Tom Brady Is Trying to Kill You

Go ahead and watch Tom Brady play football today, but whatever you do, don’t read his book.

Tom Brady during a New England Patriots at Washington Redskins game, August 28, 2009. Keith Allison / Wikimedia

As professional health care slips further out of reach for ordinary Americans, a new breed of imitator is emerging from the void. He promises to eliminate mysterious toxins with one weird trick, to harness your self-healing energy with a single weekend seminar, and to reboot your endorphins and unleash powerful antibodies with a bottle of supplements that costs less than your co-pay (shipping not included).

This swindler goes by many names, and one of those names is Tom Brady.

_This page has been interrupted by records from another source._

theorem witness_Invariant : Invariant (((State.reset.setSp 16#8).setPc 0x10FE#16).setMem [(0x200, 0x6A#8)]) :=
  ⟨by decide, by decide, by decide, by decide, by decide, by decide⟩
theorem witness_StepKeepsTheInvariant : Invariant ((State.reset.setPc 0x10FE#16)) ∧ ∃ t, step (State.reset.setPc 0x10FE#16) = .next t :=
  ⟨⟨by decide, by decide, by decide, by decide, by decide, by decide⟩, _, rfl⟩

theorem witness_FaultsArePrecise : State.reset.run ≠ .halted ∧ ∃ t, step State.reset = .next t ∧ t.run = .halted :=
  ⟨by decide, _, rfl, rfl⟩
theorem witness_ExecHalts : State.reset.run = .running ∧ (State.reset.setSp 16#8).sp.toNat ≤ 16 ∧
    raisedBy (.call 0x200#12) (State.reset.setSp 16#8) = some .stackOverflow ∧
    raisedBy .ret State.reset = some .stackUnderflow ∧
    raisedBy (.storeBcd 0#4) (State.reset.setI 0x0FFE#16) = some .memoryOutOfBounds ∧
    raisedBy (.storeRegs 0#4) (State.reset.setI 0x01FF#16) = some .writeProtected ∧
    raisedBy .cls State.reset = none ∧ raisedBy (.storeBcd 0#4) (State.reset.setI 0x0200#16) = none := by decide
theorem witness_OnlyResetLeavesHalted : (State.reset.enterFault .invalidOpcode).run = .halted ∧
    (∀ rng, Event.step ≠ .reset rng) ∧ (∀ rng, Event.tickTimers ≠ .reset rng) ∧
    (∃ t r, handle .step (State.reset.enterFault .invalidOpcode) = .next (t, r)) ∧
    ∃ t r, handle .tickTimers (State.reset.enterFault .invalidOpcode) = .next (t, r) :=
  ⟨rfl, by simp, by simp, ⟨_, _, rfl⟩, _, _, rfl⟩
theorem witness_RunStateTransitions : peek (code 0xF3 0x0A State.reset) (·.run) = some .waitingForKey ∧
    peek (pressed 3#4) (·.run) = some .running ∧ peek (held 3#4) (·.run) = some .waitingForKey ∧
    peek (State.reset.enterFault .invalidOpcode) (·.run) = some .halted := by decide

/-- Each "if this piece changed" of OnlyTheNamedInstructionsChangeEachPart happens. -/
theorem witness_EachPartChanges :
    peek (code 0xF0 0x15 (regs [(0, 1)])) (fun t => decide (t.dt ≠ State.reset.dt)) = some true ∧
    peek (code 0xF0 0x18 (regs [(0, 1)])) (fun t => decide (t.st ≠ State.reset.st)) = some true ∧
    peek (code 0xD0 0x01 (State.reset.setI 0x050#16)) (fun t => decide (t.fb ≠ State.reset.fb)) = some true ∧
    peek (code 0xF0 0x33 ((regs [(0, 1)]).setI 0x300#16)) (fun t => Memory.get t.mem 0x302) = some 1#8 ∧
    peek (code 0xA1 0x23 State.reset) (fun t => decide (t.i ≠ State.reset.i)) = some true ∧
    peek (code 0x22 0x00 State.reset) (fun t => decide (t.sp ≠ State.reset.sp)) = some true ∧
    peek (code 0xF3 0x0A State.reset) (fun t => (t.waitx, t.run)) = some (3#4, .waitingForKey) ∧
    peek (code 0x00 0xEE State.reset) (fun t => (t.run, t.fault)) = some (.halted, some .stackUnderflow) := by decide
theorem witness_RngChanges (h : (Config.rngNext 0).2 ≠ 0) : ∃ t, exec (.rnd 0#4 0#8) State.reset = .next t ∧ t.rng ≠ State.reset.rng :=
  ⟨_, rfl, h⟩
theorem witness_RegisterIsWritten : peek (code 0x6A 0x02 State.reset) (fun t => decide (t.readV 0xA#4 ≠ State.reset.readV 0xA#4)) =
    some true := by decide
theorem witness_TheFlagIsZeroOrOne : Instr.drw 0#4 0#4 1#4 ∈ [Instr.addReg 0#4 0#4, .subReg 0#4 0#4, .shr 0#4 0#4, .subn 0#4 0#4,
      .shl 0#4 0#4, .drw 0#4 0#4 1#4] ∧ State.reset.run = .running ∧
    ∃ t, exec (.drw 0#4 0#4 1#4) State.reset = .next t ∧ t.run = .running := ⟨by decide, rfl, _, rfl, rfl⟩
theorem witness_RandomState : (∀ x nn, Instr.cls ≠ .rnd x nn) ∧ ∃ t, exec .cls State.reset = .next t := ⟨by simp, _, rfl⟩

end Sys2Proof.Machine.Tests
end

section
/-! PROOFS. The policy alternatives of spec/00_scope.md R6 (O24). Each shared operation is characterised once for every value
of its policy, decided or not; the alternatives are special cases. -/

namespace Sys2Proof.Machine

/-! ## A result and its flag -/

/-- R131: where the result, the flag, PC and everything else stand after a flag-setting instruction. -/
theorem writeResultFlag_advance_spec (s : State) (x : Nibble) (r : Byte) (c : Bool) :
    (x ≠ 0xF#4 → (s.writeResultFlag x r c).advance.readV x = r) ∧
    (s.writeResultFlag x r c).advance.readV 0xF#4 = flagByte c ∧
    (s.writeResultFlag x r c).advance.pc = s.pc + 2#16 ∧
    Frame [x, 0xF#4] [] s (s.writeResultFlag x r c).advance ∧
    MemKept s (s.writeResultFlag x r c).advance := by
  refine ⟨fun hx => ?_, ?_, rfl, (Frame.writeResultFlag s x r c).advance, .of_eq rfl⟩
  · rw [State.readV_advance, State.readV_writeResultFlag, if_neg hx, if_pos rfl]
  · rw [State.readV_advance, State.readV_writeResultFlag, if_pos rfl]

/-! ## The shifts -/

theorem toNat_flagByte_bitOutRight (b : Byte) : (flagByte (bitOutRight b)).toNat = b.toNat % 2 := by
  rw [toNat_flagByte, bitOutRight, BitVec.getLsbD, Nat.testBit_zero]
  rcases Nat.mod_two_eq_zero_or_one b.toNat with h | h <;> simp [h]

theorem toNat_flagByte_bitOutLeft (b : Byte) : (flagByte (bitOutLeft b)).toNat = b.toNat / 128 := by
  have hmsb : bitOutLeft b = decide (128 ≤ b.toNat) := BitVec.msb_eq_decide b
  have hlt : b.toNat < 256 := b.isLt
  simp only [toNat_flagByte, hmsb, decide_eq_true_eq]
  split <;> omega

/-- R128 under any shift policy: the source halved, and its bit 0 in VF. -/
theorem shiftRight_spec (p : Config.ShiftPolicy) (x y : Nibble) (s : State) :
    ∃ t, shiftRight p x y s = .next t ∧
      (x ≠ 0xF#4 → (t.readV x).toNat = (shiftSource p s x y).toNat / 2) ∧
      (t.readV 0xF#4).toNat = (shiftSource p s x y).toNat % 2 ∧
      t.pc = s.pc + 2#16 ∧ Frame [x, 0xF#4] [] s t ∧ MemKept s t := by
  obtain ⟨hres, hflag, hrest⟩ := writeResultFlag_advance_spec s x (shiftSource p s x y >>> 1)
    (bitOutRight (shiftSource p s x y))
  refine ⟨_, rfl, fun hx => ?_, ?_, hrest⟩
  · rw [hres hx, BitVec.toNat_ushiftRight, Nat.shiftRight_one]
  · rw [hflag, toNat_flagByte_bitOutRight]

/-- R130 under any shift policy: the source doubled mod 256, and its bit 7 in VF. -/
theorem shiftLeft_spec (p : Config.ShiftPolicy) (x y : Nibble) (s : State) :
    ∃ t, shiftLeft p x y s = .next t ∧
      (x ≠ 0xF#4 → (t.readV x).toNat = 2 * (shiftSource p s x y).toNat % 256) ∧
      (t.readV 0xF#4).toNat = (shiftSource p s x y).toNat / 128 ∧
      t.pc = s.pc + 2#16 ∧ Frame [x, 0xF#4] [] s t ∧ MemKept s t := by
  obtain ⟨hres, hflag, hrest⟩ := writeResultFlag_advance_spec s x (shiftSource p s x y <<< 1)
    (bitOutLeft (shiftSource p s x y))
  refine ⟨_, rfl, fun hx => ?_, ?_, hrest⟩
  · rw [hres hx, BitVec.toNat_shiftLeft, Nat.shiftLeft_eq, Nat.mul_comm]
  · rw [hflag, toNat_flagByte_bitOutLeft]

/-! ## The jump with offset -/

/-- A 12-bit address plus a byte fits in 16 bits, so the sum of R113 is not reduced. -/
theorem toNat_zextAddr_add_zextByte (nnn : Addr12) (b : Byte) :
    (zextAddr nnn + zextByte b).toNat = nnn.toNat + b.toNat := by
  have hn := nnn.isLt
  have hb := b.isLt
  simp only [zextAddr, zextByte, BitVec.toNat_add, BitVec.toNat_setWidth]
  omega

/-- R113 under any jump policy: NNN plus the policy's register, and nothing but PC changes. -/
theorem jumpOffset_spec (p : Config.JumpOffsetPolicy) (nnn : Addr12) (s : State) :
    ∃ t, jumpOffset p nnn s = .next t ∧
      t.pc.toNat = nnn.toNat + (s.readV (offsetRegister p nnn)).toNat ∧ Frame [] [] s t ∧ MemKept s t :=
  ⟨_, rfl, toNat_zextAddr_add_zextByte _ _, (Frame.refl _ _ s).setPc _, .of_eq rfl⟩

/-- The policy's VX is the register whose number is the top nibble of NNN (R6). -/
theorem offsetRegister_vx_eq {nnn : Addr12} {k : Nibble} (hk : k.toNat = nnn.toNat / 256) :
    offsetRegister .vx nnn = k := by
  have hn := nnn.isLt
  apply BitVec.eq_of_toNat_eq
  rw [hk, offsetRegister, BitVec.extractLsb'_toNat, Nat.shiftRight_eq_div_pow]
  omega

/-! ## The block transfers -/

/-- FX55 completes under any policy for I where R57 and R58 let it (R144). -/
theorem storeBlock_eq_next (p : Config.LoadStoreIPolicy) {x : Nibble} {s : State}
    (hhi : s.i.toNat + x.toNat ≤ 0xFFF) (hlo : 0x200 ≤ s.i.toNat) :
    storeBlock p x s = .next (((s.setMem (Memory.setBytes s.mem s.i.toNat (blockOf s.v x))).setI
      (indexAfterBlock p s.i x)).advance) := by
  have hlen := length_blockOf s.v x
  rcases memWrite_cases s.mem s.i.toNat (blockOf s.v x) with ⟨_, hpast, _⟩ | ⟨_, _, hlow, _⟩ | ⟨_, hok⟩
  · omega
  · omega
  · rw [storeBlock, hok, Check.map_ok, finish_ok]

/-- FX65 completes under any policy for I where R57 lets it (R145). -/
theorem readBlock_eq_next (p : Config.LoadStoreIPolicy) {x : Nibble} {s : State}
    (hhi : s.i.toNat + x.toNat ≤ 0xFFF) :
    readBlock p x s = .next (((s.setV (loadBlock s.v 0 (Memory.getBytes s.mem s.i.toNat (x.toNat + 1)))).setI
      (indexAfterBlock p s.i x)).advance) := by
  rcases memRead_cases s.mem s.i.toNat (x.toNat + 1) with ⟨_, hpast, _⟩ | ⟨_, hok⟩
  · omega
  · rw [readBlock, hok, Check.map_ok, finish_ok]

theorem toNat_indexAfterBlock_iIncrement (i : Addr) (x : Nibble) :
    (indexAfterBlock .iIncrement i x).toNat = (i.toNat + x.toNat + 1) % 65536 := by
  have hx := x.isLt
  simp only [indexAfterBlock, BitVec.toNat_add, BitVec.toNat_setWidth, BitVec.toNat_ofNat]
  omega

/-- R144, R145: an operation that reads its policy only for the I it leaves gives, under the two policies, states that
differ in I alone. -/
theorem loadStoreIPolicies_differ_in_i {run : Config.LoadStoreIPolicy → Result} {w : State} {i : Addr} {x : Nibble}
    (hrun : ∀ p, run p = .next (w.setI (indexAfterBlock p i x)).advance) :
    ∃ t u, run .iUnchanged = .next t ∧ run .iIncrement = .next u ∧ t.i = i ∧
      u = { t with i := u.i } ∧ u.i.toNat = (i.toNat + x.toNat + 1) % 65536 :=
  ⟨_, _, hrun _, hrun _, rfl, rfl, toNat_indexAfterBlock_iIncrement i x⟩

The NFL player’s new book The TB12 Method: How to Achieve a Lifetime of Sustained Peak Performance is macho gibberish — an Axe commercial on an acid trip. Perform front-facing core angels with sheathed resistance bands to maintain optimal pliability, and remember that the goal of pliability and its amplifiers is optimal strength. Accelerating and decelerating muscle groups must be kept long and conditioned aerobically, attending to the difference between load and resistance. “In short, I train the way I want to play,” Brady says. “That’s why I’ll end up playing the way I train.”

Most of Brady’s book is harmless. Beneath unintelligible exhortations to holistically engage explosive movement is just a basic endorsement of exercise, a healthy diet, and branded TB12 supplements that probably won’t help much but won’t necessarily hurt either. But one of his fixations is potentially perilous. Brady is obsessed with hydration. “Sometimes I think I’m the most hydrated person in the world,” he says. But that can’t be true, because the most hydrated people in the world die of hyponatremia.

The recent deaths of two high school football players in a single year from hyponatremia caused by overhydration has led sports trainers to plead for “rational hydration strategies,” noting that “high fluid intake has become indoctrinated within football culture.” Seventeen international medical experts convened in California in 2015 to address the problem, documenting confirmed hyponatremia deaths in not just football but military exercises, police training, and fraternity hazing. Hyponatremia starts with swollen extremities and a bloated stomach, and if left untreated progresses through severe fatigue and disorientation onto nausea and vomiting, seizures, and fatality.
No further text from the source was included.